## YOUR OBJECTIVE
With nothing left out, give the data back exactly.

[[ SOURCE DATA, beginning ]]

/-- SAVE_COMPLETE: the container is written, its completion word last (R228, R232). -/
def State.saveDone (n : Nat) (s : State) : State :=
  match s.xferIs n 4 with
  | none => s
  | some x =>
    if s.power.mem = false then s else
    let sl := s.sl n
    let img := s.imageAddr n sl.bank
    let buf := s.xferBuf
    let c := s.carries n
    let pages := s.pagesOf n
    let lay := carryLayout 0 c
    let cb := sumOf (c.map (fun r => r.2 * 2 ^ 16))
    let no := if x.delta then sl.saveNo + 1 else 0
    let final := !x.live
    let runs := if x.delta then (0, 64) :: sl.dirty.map (fun i => (i, 1)) else fullLines pages cb
    let s := s.dmaWords (buf + 0x3C) [0]
    let s := if x.delta then
        s.each sl.dirty (fun i s => match lineSource img lay i with
          | some a => s.dmaCopy a (buf + 0x3000 + i * 64) 64
          | none => s) |>.dmaCopy img (buf + 0x3000) 0x1000
      else
        let s := s.dmaCopy img (buf + 0x3000) (0x1000 + pages * 0x1000)
        s.each lay (fun r s => s.dmaCopy r.2.1 (buf + 0x104000 + r.1) r.2.2)
    let map := (List.range 0x2000).map (fun b => BitVec.ofNat 8 (maskOf ((List.range 8).map (fun k => inRuns runs (8 * b + k)))))
    let s := s.dma (buf + 0x1000) map
    let list := padTo 128 (c.flatMap (fun r => bytesLE 4 r.1 ++ bytesLE 4 r.2))
    let s := s.dma (buf + 0x40) (padTo 0xFC0 list)
    let len := 0x104000 + cb
    let crc := crc32 (s.rdBytes (buf + 0x40) (len - 0x40))
    let s := s.dmaWords buf [0x534C4353, 1,
      n + s.slTenant n * 2 ^ 8 + s.slRef n * 2 ^ 12 + s.slClass n * 2 ^ 16 + s.slCrit n * 2 ^ 18 + s.slPhase n * 2 ^ 20,
      s.fld (XEC_SL_BIND n) 31 16 + pages * 2 ^ 16, sl.curImg.seq, sl.curImg.gp, no,
      b2n final + 2 * b2n x.delta + 4 * b2n x.live + s.slPair n * 8, c.length, cb, len, crc, 0, 0, 0]
    let s := s.dmaWords (buf + 0x3C) [no % 2 ^ 31 + 2 ^ 31]
    let s := s.modSl n (fun sl => { sl with saveNo := no, dirty := [] })
    let s := s.setBit (XEC_SL_XSTAT n) 13 x.live
    let s := if x.live then s else s.setLife n 3
    ((s.xferEnd n).inc XEC_XFER_CNT).lifeEvt n 4

def execSaveComplete (n : Fin 256) (s : State) : Host.Outcome State Fault Refusal := .next (s.saveDone n.val)

/-! ### Restoring (R233) -/

/-- Refusal of RESTORE. -/
def State.restoreRefusal (n : Nat) (s : State) : Nat :=
  if s.life n ≠ 3 then 1
  else if s.xfer.isSome then 2
  else
    let b := s.xferBuf
    let w := fun i => s.ld (b + 4 * i) 4
    let id := w 2
    let want := s.slTenant n * 2 ^ 8 + s.slRef n * 2 ^ 12 + s.slClass n * 2 ^ 16 + s.slCrit n * 2 ^ 18 + s.slPhase n * 2 ^ 20
    if bits id 25 8 * 2 ^ 8 ≠ want ∨ w 3 % 2 ^ 16 ≠ s.fld (XEC_SL_BIND n) 31 16 then 4
    else
      let k := min (w 8) 16
      let regions := (List.range k).map (fun i => (s.ld (b + 0x40 + 8 * i) 4 % 2 ^ 24, s.ld (b + 0x44 + 8 * i) 4 % 2 ^ 8))
      let ten := s.slTenant n
      let held := fun (u : Nat) => s.grants.any (fun g => g.2.valid && !g.2.revoking && g.2.kind == 1
        && decide (g.2.first ≤ u ∧ u < g.2.first + g.2.count) && (if g.2.ten then g.2.holder == ten else g.2.holder == n))
      if s.pagesOf n < w 3 / 2 ^ 16 ∨ !regions.all (fun r => (List.range r.2).all (fun i => held (r.1 + i))) then 5
      else if w 0 ≠ 0x534C4353 ∨ w 15 ≠ w 6 % 2 ^ 31 + 2 ^ 31 ∨ bitAt (w 7) 0 = false
          ∨ 0x3F4000 < w 10 ∨ w 11 ≠ crc32 (s.rdBytes (b + 0x40) (w 10 - 0x40)) then 6
      else 0

def State.restoreCmd (n : Nat) (s : State) : State :=
  let s := s.xferStart { slice := n, cmd := 5, live := false, delta := false, pair := s.slPair n, page := 0 }
  (s.modSl n (fun sl => { sl with prevLife := 3 })).setLife n 6

def execRestore (w : Who) (n : Fin 256) (s : State) : Host.Outcome State Fault Refusal :=
  .next (s.lifeCmd w n.val 5 (State.restoreRefusal n.val) (State.restoreCmd n.val))

/-- RESTORE_COMPLETE: the image is in the current bank, the carry regions in DRAM. -/
def State.restoreDone (n : Nat) (s : State) : State :=
  match s.xferIs n 5 with
  | none => s
  | some _ =>
    if s.power.mem = false then s else
    let b := s.xferBuf
    let w := fun i => s.ld (b + 4 * i) 4
    let sl := s.sl n
    let k := min (w 8) 16
    let lay := carryLayout 0 ((List.range k).map (fun i => (s.ld (b + 0x40 + 8 * i) 4 % 2 ^ 24, s.ld (b + 0x44 + 8 * i) 4 % 2 ^ 8)))
    let img : ImgBank := { valid := true, gen := s.ld (b + 0x3000 + 0xF1C) 4 % 2 ^ 31, seq := w 4, gp := w 5 }
    let s := s.dmaCopy (b + 0x3000) (s.imageAddr n sl.bank) (0x1000 + w 3 / 2 ^ 16 * 0x1000)
    let s := s.each lay (fun r s => s.dmaCopy (b + 0x104000 + r.1) r.2.1 r.2.2)
    let s := s.modSl n (fun sl => { sl with
      img0 := if sl.bank = 0 then img else sl.img0
      img1 := if sl.bank = 0 then sl.img1 else img
      everRun := true })
    let s := (s.loadImage n).setBit (XEC_SL_XSTAT n) 14 true
    (((s.setLife n 3).xferEnd n).inc XEC_XFER_CNT).lifeEvt n 5

def execRestoreComplete (n : Fin 256) (s : State) : Host.Outcome State Fault Refusal := .next (s.restoreDone n.val)

end Sys2Proof.Machine
end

[[ SOURCE DATA, end ]]

## TASK RESPONSE
/-- SAVE_COMPLETE: the container is written, its completion word last (R228, R232). -/
def State.saveDone (n : Nat) (s : State) : State :=
  match s.xferIs n 4 with
  | none => s
  | some x =>
    if s.power.mem = false then s else
    let sl := s.sl n
    let img := s.imageAddr n sl.bank
    let buf := s.xferBuf
    let c := s.carries n
    let pages := s.pagesOf n
    let lay := carryLayout 0 c
    let cb := sumOf (c.map (fun r => r.2 * 2 ^ 16))
    let no := if x.delta then sl.saveNo + 1 else 0
    let final := !x.live
    let runs := if x.delta then (0, 64) :: sl.dirty.map (fun i => (i, 1)) else fullLines pages cb
    let s := s.dmaWords (buf + 0x3C) [0]
    let s := if x.delta then
        s.each sl.dirty (fun i s => match lineSource img lay i with
          | some a => s.dmaCopy a (buf + 0x3000 + i * 64) 64
          | none => s) |>.dmaCopy img (buf + 0x3000) 0x1000
      else
        let s := s.dmaCopy img (buf + 0x3000) (0x1000 + pages * 0x1000)
        s.each lay (fun r s => s.dmaCopy r.2.1 (buf + 0x104000 + r.1) r.2.2)
    let map := (List.range 0x2000).map (fun b => BitVec.ofNat 8 (maskOf ((List.range 8).map (fun k => inRuns runs (8 * b + k)))))
    let s := s.dma (buf + 0x1000) map
    let list := padTo 128 (c.flatMap (fun r => bytesLE 4 r.1 ++ bytesLE 4 r.2))
    let s := s.dma (buf + 0x40) (padTo 0xFC0 list)
    let len := 0x104000 + cb
    let crc := crc32 (s.rdBytes (buf + 0x40) (len - 0x40))
    let s := s.dmaWords buf [0x534C4353, 1,
      n + s.slTenant n * 2 ^ 8 + s.slRef n * 2 ^ 12 + s.slClass n * 2 ^ 16 + s.slCrit n * 2 ^ 18 + s.slPhase n * 2 ^ 20,
      s.fld (XEC_SL_BIND n) 31 16 + pages * 2 ^ 16, sl.curImg.seq, sl.curImg.gp, no,
      b2n final + 2 * b2n x.delta + 4 * b2n x.live + s.slPair n * 8, c.length, cb, len, crc, 0, 0, 0]
    let s := s.dmaWords (buf + 0x3C) [no % 2 ^ 31 + 2 ^ 31]
    let s := s.modSl n (fun sl => { sl with saveNo := no, dirty := [] })
    let s := s.setBit (XEC_SL_XSTAT n) 13 x.live
    let s := if x.live then s else s.setLife n 3
    ((s.xferEnd n).inc XEC_XFER_CNT).lifeEvt n 4

def execSaveComplete (n : Fin 256) (s : State) : Host.Outcome State Fault Refusal := .next (s.saveDone n.val)

/-! ### Restoring (R233) -/

/-- Refusal of RESTORE. -/
def State.restoreRefusal (n : Nat) (s : State) : Nat :=
  if s.life n ≠ 3 then 1
  else if s.xfer.isSome then 2
  else
    let b := s.xferBuf
    let w := fun i => s.ld (b + 4 * i) 4
    let id := w 2
    let want := s.slTenant n * 2 ^ 8 + s.slRef n * 2 ^ 12 + s.slClass n * 2 ^ 16 + s.slCrit n * 2 ^ 18 + s.slPhase n * 2 ^ 20
    if bits id 25 8 * 2 ^ 8 ≠ want ∨ w 3 % 2 ^ 16 ≠ s.fld (XEC_SL_BIND n) 31 16 then 4
    else
      let k := min (w 8) 16
      let regions := (List.range k).map (fun i => (s.ld (b + 0x40 + 8 * i) 4 % 2 ^ 24, s.ld (b + 0x44 + 8 * i) 4 % 2 ^ 8))
      let ten := s.slTenant n
      let held := fun (u : Nat) => s.grants.any (fun g => g.2.valid && !g.2.revoking && g.2.kind == 1
        && decide (g.2.first ≤ u ∧ u < g.2.first + g.2.count) && (if g.2.ten then g.2.holder == ten else g.2.holder == n))
      if s.pagesOf n < w 3 / 2 ^ 16 ∨ !regions.all (fun r => (List.range r.2).all (fun i => held (r.1 + i))) then 5
      else if w 0 ≠ 0x534C4353 ∨ w 15 ≠ w 6 % 2 ^ 31 + 2 ^ 31 ∨ bitAt (w 7) 0 = false
          ∨ 0x3F4000 < w 10 ∨ w 11 ≠ crc32 (s.rdBytes (b + 0x40) (w 10 - 0x40)) then 6
      else 0

def State.restoreCmd (n : Nat) (s : State) : State :=
  let s := s.xferStart { slice := n, cmd := 5, live := false, delta := false, pair := s.slPair n, page := 0 }
  (s.modSl n (fun sl => { sl with prevLife := 3 })).setLife n 6

def execRestore (w : Who) (n : Fin 256) (s : State) : Host.Outcome State Fault Refusal :=
  .next (s.lifeCmd w n.val 5 (State.restoreRefusal n.val) (State.restoreCmd n.val))

/-- RESTORE_COMPLETE: the image is in the current bank, the carry regions in DRAM. -/
def State.restoreDone (n : Nat) (s : State) : State :=
  match s.xferIs n 5 with
  | none => s
  | some _ =>
    if s.power.mem = false then s else
    let b := s.xferBuf
    let w := fun i => s.ld (b + 4 * i) 4
    let sl := s.sl n
    let k := min (w 8) 16
    let lay := carryLayout 0 ((List.range k).map (fun i => (s.ld (b + 0x40 + 8 * i) 4 % 2 ^ 24, s.ld (b + 0x44 + 8 * i) 4 % 2 ^ 8)))
    let img : ImgBank := { valid := true, gen := s.ld (b + 0x3000 + 0xF1C) 4 % 2 ^ 31, seq := w 4, gp := w 5 }
    let s := s.dmaCopy (b + 0x3000) (s.imageAddr n sl.bank) (0x1000 + w 3 / 2 ^ 16 * 0x1000)
    let s := s.each lay (fun r s => s.dmaCopy (b + 0x104000 + r.1) r.2.1 r.2.2)
    let s := s.modSl n (fun sl => { sl with
      img0 := if sl.bank = 0 then img else sl.img0
      img1 := if sl.bank = 0 then sl.img1 else img
      everRun := true })
    let s := (s.loadImage n).setBit (XEC_SL_XSTAT n) 14 true
    (((s.setLife n 3).xferEnd n).inc XEC_XFER_CNT).lifeEvt n 5

def execRestoreComplete (n : Fin 256) (s : State) : Host.Outcome State Fault Refusal := .next (s.restoreDone n.val)

end Sys2Proof.Machine
end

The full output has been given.